What is required:
Look below for the line containing "(s.validBlocks n).foldl (fun" and the line containing "let r := (s.stream"; repeat exactly those two lines and all lines between them, and nothing else.

Input:

/-- A host write through BAR2. -/
def State.bar2Write (s : State) (off n : Nat) (v : Blob) (us : List Upset) : State :=
  if !s.services || s.host.d3hot then s
  else
    let s := s.hbmUpsets us
    (bar2Parts off n).foldl (fun s p =>
      match s.bar2Map p.1 with
      | none => s.count 0xA050 3
      | some pa =>
        if s.hbmSecure pa then s.violation
        else if !s.cd.running then s
        else if !s.stackReachable pa then s.count 0xA050 1
        else
          let s := (s.hbmMoved 43 pa p.2).hbmVote pa p.2
          let r := s.cd.hbm.write 4096 pa p.2 (bytesAt v (p.1 - off) p.2)
          let s := { s with cd := { s.cd with hbm := r.1 } }.hbmFx r.2 pa
          if r.2.dropped = 0 then s else s.count 0xA050 2 r.2.dropped) s

/-! ## Scrubbing (R215, R216) -/

/-- The flipped bits of a word of HBM. -/
def State.hbmMask (s : State) (pa : Nat) : Nat :=
  match if s.inForecast pa then s.forecastAt pa else none with
  | some (x, off) => s.keptMask (pa / stackBytes) x off
  | none => tabGet 0 s.cd.hbm.errs pa

/-- Set them: a whole codeword has been written. -/
def State.setHbmMask (s : State) (pa mask : Nat) : State :=
  match if s.inForecast pa then s.forecastAt pa else none with
  | some (x, off) => s.setKept (pa / stackBytes) x off mask
  | none => { s with cd := { s.cd with hbm := { s.cd.hbm with errs := tabPut 0 s.cd.hbm.errs pa mask } } }

/-- The valid blocks of a stack: of its host area, those that no object holds any more, and of the objects in its forecast
area. -/
def State.validBlocks (s : State) (n : Nat) : List Nat :=
  s.cd.hbm.valid.filter (fun b => decide (b * 4096 / stackBytes = n) &&
    (!s.inForecast (4096 * b) || (s.forecastAt (4096 * b)).isNone)) ++
  (s.forecastItems n).flatMap (fun x => (s.keptBlocks n x.1 x.2).map (fun b => s.keptPa n x.1 (4096 * b) / 4096))

/-- The first valid block from a place upwards. -/
def State.nextBlock (s : State) (n lo : Nat) : Option Nat :=
  (s.validBlocks n).foldl (fun m b => if b < lo then m else match m with | none => some b | some x => some (min x b)) none

/-- The words with errors in a block. -/
def State.blockErrs (s : State) (b : Nat) : List Nat :=
  ((upTo 1024).map (fun i => 4096 * b + 4 * i)).filter (fun a => decide (s.hbmMask a ≠ 0))

/-- Compare the valid-bit copies of a block, in the valid map or with the object that the block belongs to. -/
def State.blockVote (s : State) (b : Nat) : State :=
  let s := s.hbmVote (4096 * b) 4096
  if s.inForecast (4096 * b) then
    match s.forecastAt (4096 * b) with
    | some (.history m, off) =>
      let r := (s.stream m).history.vote 4096 off 4096
      (s.setStream m (fun t => { t with history := r.1 })).disagreed r.2
    | some (.candidate i, off) =>
      match tabFind s.te.jobs i with
      | some j => let r := j.candidate.vote 4096 off 4096; (s.setJob i (fun j => { j with candidate := r.1 })).disagreed r.2
      | none => s
    | _ => s
  else s

/-- Scrub one word of HBM: write back a corrected word, read it again, and count a hard fault (R216). -/
def State.hbmScrubWord (s : State) (a : Nat) (again : List Upset) : State :=
  let n := a / stackBytes
  match eccDecode (s.hbmMask a) with
  | .clean _ => s
  | .bad => s.hbmBad a
  | .corrected r =>
    let s := (s.count (0xA100 + n) 1).count (0xA100 + n) 2
    let s := s.setHbmMask a (codeOf r)
    let s := s.hbmUpsets (again.filter (fun u => decide (u.space = .hbm ∧ u.addr / 4 * 4 = a)))
    match eccDecode (s.hbmMask a) with
    | .clean _ => s
    | .corrected _ =>
      let s := ((s.count (0xA100 + n) 1).count (0xA100 + n) 3)
      { s with cd := { s.cd with passHard := tabMod 0 s.cd.passHard n (· + 1) } }
    | .bad =>
      let s := s.count (0xA100 + n) 3
      { s with cd := { s.cd with passHard := tabMod 0 s.cd.passHard n (· + 1) } }.hbmBad a

/-- A pass has read every valid block of the stack. -/
def State.hbmPassEnd (s : State) (n : Nat) : State :=
  let s := s.odPut (okey (0xA100 + n) 4) (tabGet 0 s.cd.passHard n)
  let cd := { s.cd with scrubAt := tabErase s.cd.scrubAt n, passHard := tabErase s.cd.passHard n,
                        progress := tabErase s.cd.progress n }
  { s with cd := cd }

/-- The scrub reads the next valid block of a stack; past the last it ends the pass.  DESIGN CHOICE (log entry 99): a stack that has
failed by training or by no answer (condition 4, R214) is not scrubbed, though it is powered. -/
def State.hbmScrub (s : State) (n : Nat) (us again : List Upset) : State :=
  if !s.cd.running || !decide (n < 12) || decide (tabGet 0 s.cd.stackCond n = 4) then s
  else
    let s := s.hbmUpsets us
    match s.nextBlock n (tabGet 0 s.cd.scrubAt n) with
    | none => s.hbmPassEnd n
    | some b =>
      let s := s.blockVote b
      let s := (s.blockErrs b).foldl (fun s a => s.hbmScrubWord a again) s
      let s := { s with cd := { s.cd with scrubAt := tabPut 0 s.cd.scrubAt n (b + 1),
                                          progress := tabMod 0 s.cd.progress n (fun x => min (x + 1) u32Max) } }
      if (s.nextBlock n (b + 1)).isNone then s.hbmPassEnd n else s

/-- The SRAM of a macro is powered: the TE macros with the CD, the others with the SIOD (R215). -/
def State.macroOn (s : State) (m : Nat) : Bool := if m < 768 then s.cd.running else decide (m < 801)

/-- The next word of a macro that its scrub reads: the first valid one from where it stands, then from the start (R216). -/
def State.sramNext (s : State) (m : Nat) : Option Nat :=
  let next := fun lo => ((upTo (2 ^ 18 - lo)).map (lo + ·)).find? (fun w => s.sramValid (m * 2 ^ 20 + 4 * w))
  match next (tabGet 0 s.cd.sramAt m) with
  | some w => some w
  | none => next 0

/-- The scrub reads the word at `a` of a macro: a corrected word is written back and read again (R216). -/
def State.sramReadBack (s : State) (m a : Nat) (again : List Upset) : State :=
  let s := s.sramVote a
  match s.sramMeets a with
  | none | some (.clean _) => s
  | some .bad => s.sramBad a
  | some (.corrected r) =>
    let s := s.sramCorrected a
    let s := { s with cd := { s.cd with sram := { s.cd.sram with errs := tabPut 0 s.cd.sram.errs a (codeOf r) } } }
    let s := s.sramUpsets (again.filter (fun u => decide (u.space = .sram ∧ u.addr / 4 * 4 = a)))
    match eccDecode (tabGet 0 s.cd.sram.errs a) with
    | .clean _ => s
    | .corrected _ => (s.sramCorrected a).count (0xA300 + m) 2
    | .bad => (s.count (0xA300 + m) 2).sramBad a

/-- The scrub reads word `w` of a macro and moves on. -/
def State.sramScrubWord (s : State) (m w : Nat) (again : List Upset) : State :=
  ({ s with cd := { s.cd with sramAt := tabPut 0 s.cd.sramAt m ((w + 1) % 2 ^ 18) } }).sramReadBack m (m * 2 ^ 20 + 4 * w) again

/-- The scrub reads the next valid word of a macro (R215, R216). -/
def State.sramScrub (s : State) (m : Nat) (us again : List Upset) : State :=
  if !s.macroOn m then s
  else
    let s := s.sramUpsets us
    match s.sramNext m with
    | none => s
    | some w => s.sramScrubWord m w again

/-! ## Refresh (R219, R220) -/

/-- Continuous multiplier in sixteenths at a temperature of 0.01 °C: `16 × 2^((T − 85) / 10)`, rounded up, 16 to 64. -/
def refreshSteps (t : Int) : Nat :=
  let x : Rat := (t - 8500 : Rat) / 1000
  if x ≤ 0 then 16 else if 2 ≤ x then 64 else
    -- the least k from 16 to 64 with k ≥ 16 × 2^x, that is (k / 16)^1000 ≥ 2^(t − 8500)
    ((upTo 49).map (16 + ·)).find? (fun k => decide (2 ^ (t - 8500).toNat * 16 ^ 1000 ≤ k ^ 1000)) |>.getD 64

/-- Band of a temperature: multiplier in sixteenths. -/
def refreshBand (t : Int) : Nat := if t < 8500 then 16 else if t ≤ 9500 then 32 else 64

/-- Present multiplier of a stack. -/
def State.refreshOf (s : State) (n : Nat) : Nat := 16 + tabGet 0 s.cd.refresh n

/-- The 1 ms refresh update of a stack; `readout` is the management port's answer, if any. -/
def State.refreshUpdate (s : State) (n : Nat) (readout : Option Int) : State :=
  if !s.cd.running || !decide (n < 12) then s
  else
    let own := (s.sensor (80 + n)).used
    let haveOwn := (tabFind s.mpc.sensors (80 + n)).isSome
    let good := match readout with | some t => !haveOwn || decide ((t - own).natAbs ≤ 1200) | none => false
    let runs := if good then tabGet 0 s.cd.goodRuns n + 1 else 0
    let mode := tabGet 0 s.cd.refreshMode n
    let continuous := good && (decide (mode = 0) || decide (16 ≤ runs))
    let s := { s with cd := { s.cd with goodRuns := tabPut 0 s.cd.goodRuns n runs } }
    let put := fun (s : State) (mode mult wait : Nat) =>
      { s with cd := { s.cd with refreshMode := tabPut 0 s.cd.refreshMode n mode,
                                 refresh := tabPut 0 s.cd.refresh n (mult - 16),
                                 bandWait := tabPut 0 s.cd.bandWait n wait } }
    match continuous, readout with
    | true, some t => put s 0 (refreshSteps t) 0
    | _, _ =>
      if haveOwn then
        let want := refreshBand own
        let cur := if mode = 1 then s.refreshOf n else want
        if cur ≤ want then put s 1 want 0
        else
          let lower := if cur = 64 then (9500 : Int) else 8500
          let lowered := if cur = 64 then 32 else 16
          if own ≤ lower - 200 then
            let w := tabGet 0 s.cd.bandWait n + 1
            if 1000 ≤ w then put s 1 lowered 0 else put s 1 cur w
          else put s 1 cur 0
      else put s 2 64 0

end Sys2Proof.Machine
end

Answer below:
  (s.validBlocks n).foldl (fun m b => if b < lo then m else match m with | none => some b | some x => some (min x b)) none

/-- The words with errors in a block. -/
def State.blockErrs (s : State) (b : Nat) : List Nat :=
  ((upTo 1024).map (fun i => 4096 * b + 4 * i)).filter (fun a => decide (s.hbmMask a ≠ 0))

/-- Compare the valid-bit copies of a block, in the valid map or with the object that the block belongs to. -/
def State.blockVote (s : State) (b : Nat) : State :=
  let s := s.hbmVote (4096 * b) 4096
  if s.inForecast (4096 * b) then
    match s.forecastAt (4096 * b) with
    | some (.history m, off) =>
      let r := (s.stream m).history.vote 4096 off 4096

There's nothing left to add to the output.